Frigid but not rigid — researchers discover surprising plant phenomenon

a stick mounted horizontally with a weight on the end in front of a piece of white paper mounted on plywood.
Photo by Peter Ray
Researchers Syndonia Bret-Harte and Peter Ray designed and built the apparatus pictured above in 2006 to simulate the bending of branches under a heavy snowpack at UAF’s Toolik Field Station. A branch is held in place on one end and a weight is placed on the free end. A needle attached to the free end tracks the movement of the branch as it bends under the weight and rises again once the weight is unloaded.

Peter Ray and Syndonia Bret-Harte have studied Arctic plants for a combined 50 years. But they recently found there was still more to learn when an accidental experiment led to a surprising discovery about how such plants behave in the snow. Their finding warns of a potential new mechanism for future Arctic warming.

Ray, a professor emeritus at Stanford University, and Bret-Harte, a professor with the University of Alaska Fairbanks Institute of Arctic Biology, found that woody Arctic and boreal shrubs and trees become more “bendy” when frozen. The researchers named the counterintuitive phenomenon “cryocampsis,” from the Greek roots “cryo” for “frozen” and ”campsis” for “bending.” 

The scientists reported on cryocampsis in a study published in the Proceedings of the National Academy of Sciences Nexus.

“I've never had a project that was so serendipitous before this one,” Bret-Harte said. 

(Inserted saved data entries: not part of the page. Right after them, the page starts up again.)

-- ==== Sys2Proof/Machine/DapCommands.lean ====
section
/-!
DEFINITION. Sys2Proof/Machine/DapCommands.lean: commands of the dictionary, DAP frames, sessions and the Ethernet ports (02_dictionary_access.md).
-/
namespace Sys2Proof.Machine

/-- REGISTER_WRITE (R46): a write of any scalar object, by no session (log 74). -/
def execRegisterWrite (o : ObjWrite) (s : State) : Host.Outcome State Fault Refusal :=
  wrote s (mkKey o.index.toNat o.sub.toNat) o.value.toNat o.epoch.toNat (effectOf (mkKey o.index.toNat o.sub.toNat) o.value.toNat (boundaryOf s.core o.epoch.toNat))

/-- DEVICE_ID (R38): the device takes an ID, or refuses it (R38). -/
def execDeviceId (v : BitVec 16) (s : State) : Host.Outcome State Fault Refusal :=
  wrote s (mkKey 0x6020 0) (v.toNat) (0) (putDeviceId v.toNat)

/-- READ (R56): a DAP frame arrives: values of entries are returned. -/
def execRead (f : DapFrame) (s : State) : Host.Outcome State Fault Refusal :=
  did s (dapIn s.mem s.core opRead f)

/-- WRITE (R66): a DAP frame arrives: entries are written one by one, or as one unit. -/
def execWrite (f : DapFrame) (s : State) : Host.Outcome State Fault Refusal :=
  did s (dapIn s.mem s.core opWrite f)

/-- READ_BLOCK (R57): a DAP frame arrives: bytes of local memory or of a DOMAIN are returned. -/
def execReadBlock (f : DapFrame) (s : State) : Host.Outcome State Fault Refusal :=
  bestEffort s (blockWaits s.core f) ⟨.host, (blockHead f.payload).len, none, .readBlock f⟩ (did s (dapIn s.mem s.core opReadBlock f))

/-- WRITE_BLOCK (R58): a DAP frame arrives: a DOMAIN is staged or taken, or local memory written. -/
def execWriteBlock (f : DapFrame) (s : State) : Host.Outcome State Fault Refusal :=
  bestEffort s (blockWaits s.core f) ⟨.host, (blockHead f.payload).len, none, .writeBlock f⟩ (did s (dapIn s.mem s.core opWriteBlock f))

/-- SUBSCRIBE (R72): a DAP frame arrives: subscriptions are made. -/
def execSubscribe (f : DapFrame) (s : State) : Host.Outcome State Fault Refusal :=
  did s (dapIn s.mem s.core opSubscribe f)

/-- UNSUBSCRIBE (R72): a DAP frame arrives: subscriptions end. -/
def execUnsubscribe (f : DapFrame) (s : State) : Host.Outcome State Fault Refusal :=
  did s (dapIn s.mem s.core opUnsubscribe f)

/-- NOTIFY_ACK (R73): a DAP frame arrives: a NOTIFY is acknowledged, and a pending value leaves. -/
def execNotifyAck (f : DapFrame) (s : State) : Host.Outcome State Fault Refusal :=
  did s (dapIn s.mem s.core opNotifyAck f)

/-- SESSION_OPEN (R59): a DAP frame arrives: a session opens. -/
def execSessionOpen (f : DapFrame) (s : State) : Host.Outcome State Fault Refusal :=
  did s (dapIn s.mem s.core opOpen f)

/-- SESSION_CLOSE (R59): a DAP frame arrives: a session closes. -/
def execSessionClose (f : DapFrame) (s : State) : Host.Outcome State Fault Refusal :=
  did s (dapIn s.mem s.core opClose f)

/-- PARTNER_PROBE (R74): a DAP frame arrives: a probe is answered. -/
def execPartnerProbe (f : DapFrame) (s : State) : Host.Outcome State Fault Refusal :=
  did s (dapIn s.mem s.core opProbe f)

/-- SUBSCRIPTION_EVERY_N (R72): the epochs of an EVERY_N subscription have passed. -/
def execSubscriptionEveryN (n : BitVec 16) (s : State) : Host.Outcome State Fault Refusal :=
  didC s (everyNExpired s.core n.toNat)

/-- NOTIFY_RESEND (R73): a NOTIFY is resent with RETRY at 1. -/
def execNotifyResend (sid : BitVec 16) (number : BitVec 48) (s : State) : Host.Outcome State Fault Refusal :=
  didC s (notifyAgain s.core sid.toNat number.toNat)

/-- SESSION_IDLE_TIMEOUT (R59): an idle session closes. -/
def execSessionIdleTimeout (sid : BitVec 16) (s : State) : Host.Outcome State Fault Refusal :=
  didC s (sessionIdle s.core sid.toNat)

/-- HELD_REQUEST_EXECUTE (R62): a held request has all its predecessors. -/
def execHeldRequestExecute (sid : BitVec 16) (s : State) : Host.Outcome State Fault Refusal :=
  bestEffort s (heldWaits s.core sid.toNat).isSome
    ⟨.host, ((heldWaits s.core sid.toNat).map (fun f => (blockHead f.payload).len)).getD 0, none, .heldRequestExecute sid⟩
    (did s (heldExecute s.mem s.core sid.toNat))

/-- PARTNER_PROBE_REPLY (R386): the buddy answers a probe. -/
def execPartnerProbeReply (f : DapFrame) (s : State) : Host.Outcome State Fault Refusal :=
  didC s (probeAnswered s.core f)

/-- DAP_FRAME_RELAY (R75): a frame for another device goes on over Withy. -/
def execDapFrameRelay (op : Byte) (f : DapFrame) (s : State) : Host.Outcome State Fault Refusal :=
  did s (dapForOther s.mem s.core op.toNat f)

/-- ETH_LINK_UP (R51): a port completes its training. -/
def execEthLinkUp (p : Fin 2) (s : State) : Host.Outcome State Fault Refusal :=
  didC s (ethUp s.core p.val)

/-- ETH_LINK_LOSS (R51): a port loses its link. -/
def execEthLinkLoss (p : Fin 2) (s : State) : Host.Outcome State Fault Refusal :=
  didC s (ethLoss s.core p.val)

/-- ECHO_REQUEST (R50): an echo request for an own address is answered. -/
def execEchoRequest (e : EchoFrame) (s : State) : Host.Outcome State Fault Refusal :=
  didC s (echoAnswered s.core e)

/-- ARP_AND_NEIGHBOR_DISCOVERY (R50): the port answers for its own address. -/
def execArpAndNeighborDiscovery (a : ArpFrame) (s : State) : Host.Outcome State Fault Refusal :=
  didC s (neighbourAnswered s.core a)

end Sys2Proof.Machine
end

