-- ==== Sys2Proof/Certificates/Slice0/Obligations.lean ====
section
/-!
DEFINITION. Sys2Proof/Certificates/Slice0/Obligations.lean: the statements for the provers.
-/
open Sys2Proof Sys2Proof.Machine

/-- O1. With a command at the front of the queue a step is that command's execution on the state with the queue's rest; with an
empty queue a step serves the best-effort HBM request whose turn it is and, where none waits, lets one nanosecond pass (the
model's choice, logs 2 and 118). (02_dictionary_access.md, 00_scope.md) -/
def Obligations.StepRunsFrontCommand : Prop :=
  (∀ (c : Instr) (s : State), step { s with pending := c :: s.pending } = exec c s) ∧
  (∀ (s : State) (i : Instr) (c : Core), s.pending = [] → nextBest s.core = some (i, c) → step s = exec i { s with core := c }) ∧
  (∀ s : State, s.pending = [] → nextBest s.core = none → step s = .next { s with core := elapse s.core 1 })

/-- O2. Every command of the table answers a next state in every state, and the queue of waiting commands stands.
(02_dictionary_access.md, 00_scope.md) -/
def Obligations.CommandsAnswerWithQueueStanding : Prop :=
  ∀ (i : Instr) (s : State), ∃ (m : Mem) (c : Core), Gives i s m c

/-- O3. What the ON_CHANGE subscriptions do after a command leaves every register, DOMAIN, fault source, Weaver, pin, stream and
time base as the command left them; without subscriptions it does nothing. (R72, R73) -/
def Obligations.NotifyTouchesOnlySessions : Prop :=
  (∀ c : Core, c.dap.subs = [] → noticed c = c) ∧
  (∀ c : Core, (noticed c).regs = c.regs ∧ (noticed c).doms = c.doms ∧ (noticed c).faults = c.faults ∧
    (noticed c).weavers = c.weavers ∧ (noticed c).pins = c.pins ∧ (noticed c).streams = c.streams ∧ (noticed c).tbs = c.tbs ∧
    (noticed c).clk = c.clk ∧ (noticed c).mode = c.mode ∧ (noticed c).tally = c.tally ∧ (noticed c).rwe = c.rwe ∧
    (noticed c).booms = c.booms ∧ (noticed c).harts = c.harts ∧ (noticed c).time = c.time ∧ (noticed c).stamp = c.stamp ∧
    (noticed c).status = c.status)

/-- O4. At reset every scalar object reads the default of its table row (but for CLOCK_LOCKED; a default the spec leaves open is
the model's, logs 5 to 8), the mode is BOOT, no transition, session, pending write or fault stands, the clocks of BOOT run
(log 98), the TAP is in Test-Logic-Reset with the identification register, ALIVE is high, and no command waits. (R47, R445,
R446, R433, R467) -/
def Obligations.ResetHoldsDefaults : Prop :=
  (∀ k : Key, k ≠ clockKey → rd State.reset.core k = dfltOf k) ∧ rd State.reset.core clockKey = bootClocks ∧ modeNow State.reset.core = modeCode .boot ∧
  rd State.reset.core (mkKey 0x1200 3) = 0xFF ∧ rd State.reset.core (mkKey 0x1110 1) = 0x9CAE ∧
  rd State.reset.core (mkKey 0x1301 1) = 1000 ∧ rd State.reset.core (mkKey 0x6020 0) = 0xFFFF ∧
  rd State.reset.core (mkKey 0x7000 8) = 0x3FFFFFF ∧ State.reset.core.dap = {} ∧ State.reset.core.rwe = [] ∧
  State.reset.core.faults.srcs = [] ∧ State.reset.core.mode.transition = none ∧
  State.reset.core.tap.state = .testLogicReset ∧ State.reset.core.tap.idcode = true ∧
  State.reset.core.faults.aliveHigh = true ∧ State.reset.pending = []

/-- O5. From every state whose memory is in canonical form (addresses strictly rising, no listed byte 0, block tags by rising
block, error marks rising), every step answers a state whose memory is in canonical form. (R36, R317, R320) -/
def Obligations.MemoryStaysCanonical : Prop :=
  ∀ (s t : State), s.MemInv → step s = .next t → t.MemInv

One day in 2006, Ray and Bret-Harte were testing the ability of shrub branches to bend under the weight of winter’s snowpack to understand how these plants affect the Arctic’s reflectivity, or albedo. Decreases in this region’s albedo are a key contributor to Arctic amplification — the fact that the Arctic is warming four times as fast as the rest of the world. 

“We were doing some springtime experiments on the deck outside of a lab at Toolik Field Station,” Bret-Harte said, “and we just happened to have a cold night that went below freezing. Peter came back the next morning and said, ‘Hey, that's weird. What's going on here?’”

Common sense would say that freezing temperatures made the branches more rigid. But much to Bret-Harte’s surprise, the branches bent even farther in the cold. 

Cryocampsis helps maintain the high albedo of the snowpack, Bret-Harte said. 

“When the darker shrubs are buried underneath the more reflective snow surface, then most of the sun’s radiation gets reflected back to space, keeping the climate from warming as fast,” she said.

Though this isn’t something that's presently affecting the trajectory of the climate, that could change as future warming potentially causes shrubs to not bend as much and instead stand above the snow, she added.

“Currently it's like hitting a brake on warming,” she said. “If you warm things up enough that this brake is released, then that might accelerate further warming.”

a her of musk oxen with snow and bushes
Photo by Seth Beaudreault/Toolik Field Station
Muskoxen near Toolik Field Station in Arctic Alaska browse shrub branches exposed above the snow’s surface on a warm day in April 2020.

The researchers confirmed this previously undescribed phenomenon through 15 years of experimentation with financial support from the National Science Foundation. They collected branches from nearly 200 plant species across the world and tracked their bending in varying temperatures using a custom cantilever apparatus that Ray built. All Arctic and most boreal plants displayed cryocampsis. Very few temperate and Mediterranean species and no tropical species did. 

According to Bret-Harte, cryocampsis likely evolved from the protective advantages it confers during frigid northern winters.

“If you're down below the snow surface in the winter, you're not exposed to the abrasive snow crystals blown by the wind above the snow surface. You're not exposed to herbivores,” Bret-Harte said. 

Ray and Bret-Harte attribute cryocampsis to the movement of water between plant cell walls and ice that forms in the branches’ woody inner piping system. They suspect there’s something different about northern species, like a protein or carbohydrate, that distinguishes it from non-northern ones. The pair are collaborating with a Danish chemist to find out. 

“The crazy thing is that when you warm up a branch with a load on it, it actually lifts the loads,” said Bret-Harte. “Where that energy comes from is a little bit mysterious.” 

“There’s a lot to dig into here,” Bret-Harte said. “It’s not the end of the story, this is the beginning.”